Görüntülediğiniz mahkeme kararı henüz kesinleşmemiştir. Yararlı olması amacıyla eklenmiştir.

T.C.
İSTANBUL
BÖLGE ADLİYE MAHKEMESİ
43. HUKUK DAİRESİ
DOSYA NO: 2020/984
KARAR NO: 2022/1203
T Ü R K M İ L L E T İ A D I N A
İ S T İ N A F K A R A R I
İNCELENEN KARARIN
MAHKEMESİ: İSTANBUL 14. ASLİYE TİCARET MAHKEMESİ
TARİHİ: 29/01/2019
NUMARASI: 2017/74 Esas – 2019/82 Karar
DAVA: İtirazın İptali (Hizmet Sözleşmesinden Kaynaklanan)

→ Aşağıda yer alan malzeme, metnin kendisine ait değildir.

/-- What a stop leaves while no heater is claimed: nothing accounted, and the Defrost Unit as it was (R43, R137). -/
theorem compStop_free {s : State} (ht : s.arb.comp.state.turning = true) (hb : s.budget.heater = .none_) :
    (compStop s).arb.comp.state = .offLocked ∧ (compStop s).budget.level = 0 ∧ (compStop s).budget.heater = .none_
    ∧ (compStop s).defrost = s.defrost ∧ (compStop s).arb.notFed = s.arb.notFed := by
  unfold compStop
  rw [if_pos ht]
  unfold compOff
  simp only [Bool.false_eq_true, if_false]
  generalize hx : setComp (s.onComp fun c => { c.off with minOffLeft := s.arb.timing.minOff, lockoutLeft := 0 }) .offLocked = x
  have x1 : x.arb.comp.state = .offLocked := by rw [← hx]; rfl
  have x2 : x.budget = s.budget := by rw [← hx]; rfl
  have x3 : x.defrost = s.defrost := by rw [← hx]; rfl
  have x4 : x.arb.notFed = s.arb.notFed := by rw [← hx]; rfl
  unfold reportLevel
  split
  · rename_i h; exact ⟨x1, h, by rw [x2]; exact hb, x3, x4⟩
  · unfold budgetChange
    obtain ⟨y, e, y1, _, y3, y4⟩ := settleFrom_after (x.onBudget fun b => { b with level := 0 }) x.budget
    have hy : y.arb.comp.state = .offLocked := by rw [y3]; exact x1
    have ey : evalAim y = y := evalAim_busy (by unfold Arbiter.stepFree; rw [hy]; rfl)
    rw [e, ey]
    have hw : (x.onBudget fun b => { b with level := 0 }).budget.heater = .none_ := by rw [← hb, ← x2]; rfl
    obtain ⟨s1, _, _, _, s5, _⟩ := settle_settles (x.onBudget fun b => { b with level := 0 }).budget
    rw [← y1] at s1 s5
    rw [hw, if_neg (by rintro ⟨q, _⟩; cases q)] at s5
    rw [hw, if_neg (by rintro ⟨q, _⟩; cases q)] at y4
    exact ⟨hy, by rw [s1]; rfl, s5, y4.trans x3, by rw [y3]; exact x4⟩

/-- The units available are never fewer than 15 (R134). -/
theorem LoadLaw.units {s : State} (h : LoadLaw s) : 15 ≤ s.budget.units := by
  obtain ⟨⟨_, h1, _, h2⟩, _⟩ := h
  unfold Budget.units
  cases hp : s.budget.pending with
  | none => simp only [Option.getD_none]; omega
  | some p => have := (h2 p hp).1; simp only [Option.getD_some]; omega

/-- FREEZE not fed, in HEAT with the heater OFF: it is claimed, and ON when the claim fits (R55, R116, R138). -/
theorem reportNotFed_claims {s : State} (hh : s.arb.hold = true) (hn : s.arb.notFed = false) (hf : s.arb.feedsFreeze = false)
    (hp : s.defrost.phase = .heat) (ho : s.defrost.heater = .off) :
    (reportNotFed s).defrost.heater ≠ .off ∧ (reportNotFed s).defrost.use = some .defrost
    ∧ (s.budget.heater = .none_ → s.budget.weighs + 10 ≤ s.budget.units → (reportNotFed s).defrost.heater = .on) := by
  unfold reportNotFed defrostNotFed
  rw [if_pos ⟨hh, by simp [hn], by simp [hf]⟩, if_pos ⟨hp, ho⟩]
  obtain ⟨_, _, _, h1, h2⟩ := still_claimFor (s.onArb fun a => { a with notFed := true }) .defrost
  exact ⟨h2, h1, fun hb hw => claimFor_on .defrost hb hw⟩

İSTİNAF KARAR TARİHİ: 01/11/2022
Taraflar arasındaki İtirazın İptali davasının yapılan yargılaması sonunda ilamda yazılı nedenlerden dolayı davanın kısmen kabulüne yönelik olarak verilen hükme karşı süresi içinde davalılar vekili tarafından istinaf kanun yoluna başvurulması üzerine dosya içerisindeki tüm belgeler okunup, incelendi, gereği konuşulup düşünüldü.
TARAFLARIN İDDİA VE SAVUNMALARININ ÖZETİ
DAVA: Davacı vekili dava dilekçesinde özetle; Müvekkili banka tarafından … San.ve Tic.Ltd.Şti. lehine … ve …’nın müşterek müteselsil kefaletleriyle Yüzyıl Mahallesi Şubesi nezdinde açılan ve kullandırılan kredi taksitlerinin ve geri ödemelerinin yapılmaması nedeniyle, 31.05.2016 tarihinde kredi hesabının kat edildiği ve 31.05.2016 kat tarihi itibariyle 47.749,15-TL nakit kredi borcu ve 20.000,00 -TL teminat mektubu riski bulunduğunu, Kadıköy … Noterliğinin 31.05.2016 tarih ve … yevmiye numaralı kat ihtarnamesi gönderilmişse de borç ödenmediğinden, borçlu ve kefiller hakkında İstanbul … İcra Müdürlüğü’nün … Esas sayılı dosyasıyla icra takibine geçildiğini, borçlular tarafından kötü niyetli, haksız ve yasal dayanaktan yoksun olarak borca itiraz edildiğini, banka alacağının muaccel olduğu ve talep edilen temerrüt faizinin yasaya ve sözleşme hükümlerine uygun olduğunu ileri sürerek davalı borçluların haksız ve hukuki dayanaktan yoksun itirazlarının iptali ile takibin devamına, davalı borçlular aleyhine %20’den aşağı olmamak üzere icra inkar tazminatına hükmedilmesine karar verilmesini talep ve dava etmiştir. … A.Ş. Vekili 26.03.2018 tarihli dilekçesiyle davacının davaya konu alacakları devir ve temlik ettiğini beyan etmiş, temlik sözleşmesini sunmuştur.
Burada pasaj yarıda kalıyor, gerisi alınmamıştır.